Observational Limits on Patchy Reionization: Implications for B-modes

TL;DR

This paper provides the first empirical constraints on small-scale reionization optical depth fluctuations and their impact on B-mode polarization, with implications for detecting primordial gravitational waves.

Contribution

It introduces observational bounds on reionization patchiness and B-modes at arcminute scales, linking these to the size of ionizing regions and gravitational wave detection.

Findings

Optical depth fluctuations are limited to a few percent of the mean.

B-modes from patchy reionization are bounded and can exceed lensing if ionized regions are large.

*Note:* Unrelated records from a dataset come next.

-- ==== Sys2Proof/Certificates/Slice0/Obligations.lean ====
section
/-! DEFINITION. The statements for the provers. `finish` is the end of every event: the starts that the rules make in
that event (log 5); what it can change is the statement StartsFrame, what it leaves undone NoStartLeftWaiting. -/

section

open Sys2Proof Sys2Proof.Machine Sys2Proof.Safety

/-! ## The step, reset and the clock -/

/-- A step takes the command at the front of the queue and runs it with the queue's rest. -/
def Obligations.StepRunsFrontCommand : Prop :=
  ∀ (s : State) (c : Instr) (rest : List Instr), s.pending = c :: rest → step s = exec c { s with pending := rest }

/-- Without a command a step is one millisecond of the Lane Clock; a timer that is then due expires by its own command.
The model's choice: log 3, log 19. -/
def Obligations.IdleStepTicks : Prop :=
  (∀ s : State, s.pending = [] → s.inp.resetPin = true → step s = .next s)
    ∧ (∀ s : State, s.pending = [] → s.inp.resetPin = false → { s with clock := s.clock + 1 }.dueCommands = [] →
        step s = .next { s with clock := s.clock + 1 })
    ∧ ∀ (s : State) (i : Instr), s.pending = [] → s.inp.resetPin = false →
        { s with clock := s.clock + 1 }.dueCommands = [i] → step s = exec i { s with clock := s.clock + 1 }

/-- The start-up values of R193's table; POWER_ON_RESET and RESET_ASSERTED bring every block to them. That the input
pins keep their levels through it is the model's choice (log 1). -/
def Obligations.ResetIsStartUp : Prop :=
  (State.reset.mon.lane = .config ∧ State.reset.clock = 0 ∧ State.reset.image = none
    ∧ (∀ z, State.reset.zone z = .empty ∧ State.reset.pallet z = none) ∧ State.reset.track.exitSlot = none
    ∧ State.reset.track.tagCounter = 0 ∧ State.reset.track.issued = 0
    ∧ (∀ z, State.reset.transfer z = .idle) ∧ State.reset.seq.reject = .idle ∧ State.reset.seq.exit = .idle
    ∧ (∀ (i : Fin 16) (w : Fin 4), ((State.reset.cacheSet i).ways[w.val]).valid = false
        ∧ (State.reset.cacheSet i).b0 = false ∧ (State.reset.cacheSet i).b1 = false ∧ (State.reset.cacheSet i).b2 = false)
    ∧ State.reset.tracker = [] ∧ State.reset.read = ⟨none, none⟩
    ∧ State.reset.bed.held = Vector.replicate 5 0 ∧ State.reset.bed.miss = Vector.replicate 5 0
    ∧ State.reset.bed.judged = Vector.replicate 5 none ∧ State.reset.bed.slot = 0 ∧ State.reset.bed.driven = false
    ∧ State.reset.weigh.window = [] ∧ State.reset.weigh.state = .idle ∧ State.reset.weigh.zb = 0
    ∧ State.reset.wrap.state = .idle ∧ State.reset.wrap.homed = false ∧ State.reset.wrap.mast = 0
    ∧ State.reset.wrap.angle = 0 ∧ State.reset.wrap.rev = 0 ∧ State.reset.wrap.conveyor = 0
    ∧ State.reset.wrap.mastCmp = ⟨false, 0, 0⟩ ∧ State.reset.wrap.angleCmp = ⟨false, 0, 0⟩
    ∧ State.reset.wrap.filmClamp = false ∧ State.reset.wrap.turntable = false ∧ State.reset.wrap.cutter = false
    ∧ State.reset.wrap.carriageUp = false ∧ State.reset.wrap.carriageDown = false
    ∧ State.reset.label.tableJob = none ∧ State.reset.label.labelJob = none ∧ State.reset.label.cmp = ⟨false, 0, 0⟩
    ∧ State.reset.view = ⟨[], 0⟩ ∧ State.reset.rel = ⟨false, false, none⟩
    ∧ State.reset.line.state = .idle ∧ State.reset.line.retry = 0 ∧ State.reset.line.collisions = 0
    ∧ State.reset.line.lineErrors = 0 ∧ State.reset.line.congested = false
    ∧ State.reset.tx.sequence = [] ∧ State.reset.tx.request = [] ∧ State.reset.tx.report = []
    ∧ State.reset.tx.rejectReserved = false ∧ State.reset.ring = ⟨[], 0⟩
    ∧ State.reset.mon.faults = [] ∧ State.reset.mon.overflow = false ∧ State.reset.mon.motions = 0
    ∧ State.reset.mon.last = none ∧ State.reset.mon.lamp = false)
    ∧ (∀ s : State,
    exec .powerOnReset s = .next { State.reset with
      inp := { s.inp with resetPin := false }, free := s.free, pending := s.pending }
    ∧ exec .resetAsserted s = .next { State.reset with
      inp := { s.inp with resetPin := true }, free := s.free, pending := s.pending })

/-! ## Every start in its event -/

/-- What the starts that end an event can change: nothing of the parts that startsKeep lists. -/
def Obligations.StartsFrame : Prop := ∀ s : State, startsKeep s s.finish

/-- A working lane leaves no start waiting after any command: every start is made in the event that makes its
conditions true. -/
def Obligations.NoStartLeftWaiting : Prop :=
  ∀ (c : Instr) (s t : State), exec c s = .next t → t.working = true → noneWaiting t

/-! ## Invariants of every step -/

/-- The drive outputs and the motion count follow the motions (R2, R168), BED_STROBE and BED_CLK the lane state (R50); the
wrap outputs fit the wrap state, and CARRIAGE_UP and CARRIAGE_DOWN are never on together (R91, R112); the stall timer runs
just while the turntable output is on (R88), with no expiry noted beside it, which is the model's bookkeeping (log 30). -/
def Obligations.OutputsFitMotions : Prop :=
  (∀ s t : State, outputsFollow s → step s = .next t → outputsFollow t)
    ∧ (∀ s t : State, stallFits s → step s = .next t → stallFits t)
    ∧ ((∀ s t : State, wrapOutputsFit s → step s = .next t → wrapOutputsFit t)
    ∧ ∀ s : State, wrapOutputsFit s → ¬(s.wrap.carriageUp = true ∧ s.wrap.carriageDown = true))

/-- The fault list keeps its form (R173); the queues, the ring and the Request Tracker keep within their capacities
(R41, R137, R182); each queue holds its own notices, and only a head of the Sequence or Request queue in flight is marked
for removal (R137, R138). -/
def Obligations.ListsKeepWithinCapacity : Prop :=
  (∀ s t : State, faultListFits s → step s = .next t → faultListFits t)
    ∧ (∀ s t : State, queuesFit s → step s = .next t → queuesFit t)
    ∧ (∀ s t : State, queuesHold s → step s = .next t → queuesHold t)

/-- The Load View keeps its form (R141). -/
def Obligations.LoadViewKeepsForm : Prop := ∀ s t : State, viewFits s → step s = .next t → viewFits t

/-- The running sums stay the sums over the settle window (R59). -/
def Obligations.WindowSumsHold : Prop := ∀ s t : State, windowFits s → step s = .next t → windowFits t

/-- The Manifest Cache keeps one valid entry for an ident, in the ident's set (R34, R35). -/
def Obligations.CacheKeepsForm : Prop := ∀ s t : State, cacheFits s → step s = .next t → cacheFits t

/-- Each record's zone field and release stage fit the place it stands in (R4, R154). -/
def Obligations.RecordsStayInPlace : Prop := ∀ s t : State, recordsFit s → step s = .next t → recordsFit t

/-- The start-up state has every invariant above. -/
def Obligations.InvariantsAtReset : Prop :=
  noneWaiting State.reset ∧ outputsFollow State.reset ∧ wrapOutputsFit State.reset ∧ stallFits State.reset
    ∧ faultListFits State.reset ∧ queuesFit State.reset ∧ queuesHold State.reset ∧ viewFits State.reset
    ∧ windowFits State.reset ∧ cacheFits State.reset ∧ recordsFit State.reset

/-! ## Rules of the whole lane -/

/-- A load entry's next never decreases while the entry exists, whatever the command (R141). -/
def Obligations.NextNeverDecreases : Prop :=
  ∀ (c : Instr) (s t : State) (load : BitVec 16) (e e' : LoadEntry), viewFits s → exec c s = .next t →
    s.loadEntry load = some e → t.loadEntry load = some e' → e.next ≤ e'.next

Current bounds suggest ionized regions are smaller than 200 Mpc, affecting gravitational wave searches.

Abstract

The recent detection of secondary CMB anisotropy by the South Pole Telescope places a conservative bound on temperature fluctuations from the optical depth-modulated Doppler effect of T_{3000} < sqrt{13} microK at multipoles l~3000. This bound is the first empirical constraint on reionization optical depth fluctuations at arcminute scales, tau_{3000} = 0.001 T_{3000}/microK, implying that these fluctuations are no more than a few percent of the mean. Optical depth modulation of the quadrupole source to polarization generates B-modes that are correspondingly bounded as B_{3000} = 0.003 T_{3000}. The maximal extrapolation to the l~100 gravitational wave regime yields B_{100} = 0.1 T_{3000} and remains in excess of gravitational lensing if the effective comoving size of the ionizing regions is R > 80 Mpc. If patchy reionization is responsible for much of the observed arcminute scale temperature fluctuations, current bounds on B_{100} already require R < 200 Mpc and can be expected to improve rapidly. Frequency separation of thermal Sunyaev-Zel'dovich contributions to the measured secondary anisotropy would also substantially improve the limits on optical depth fluctuations and B-modes from reionization.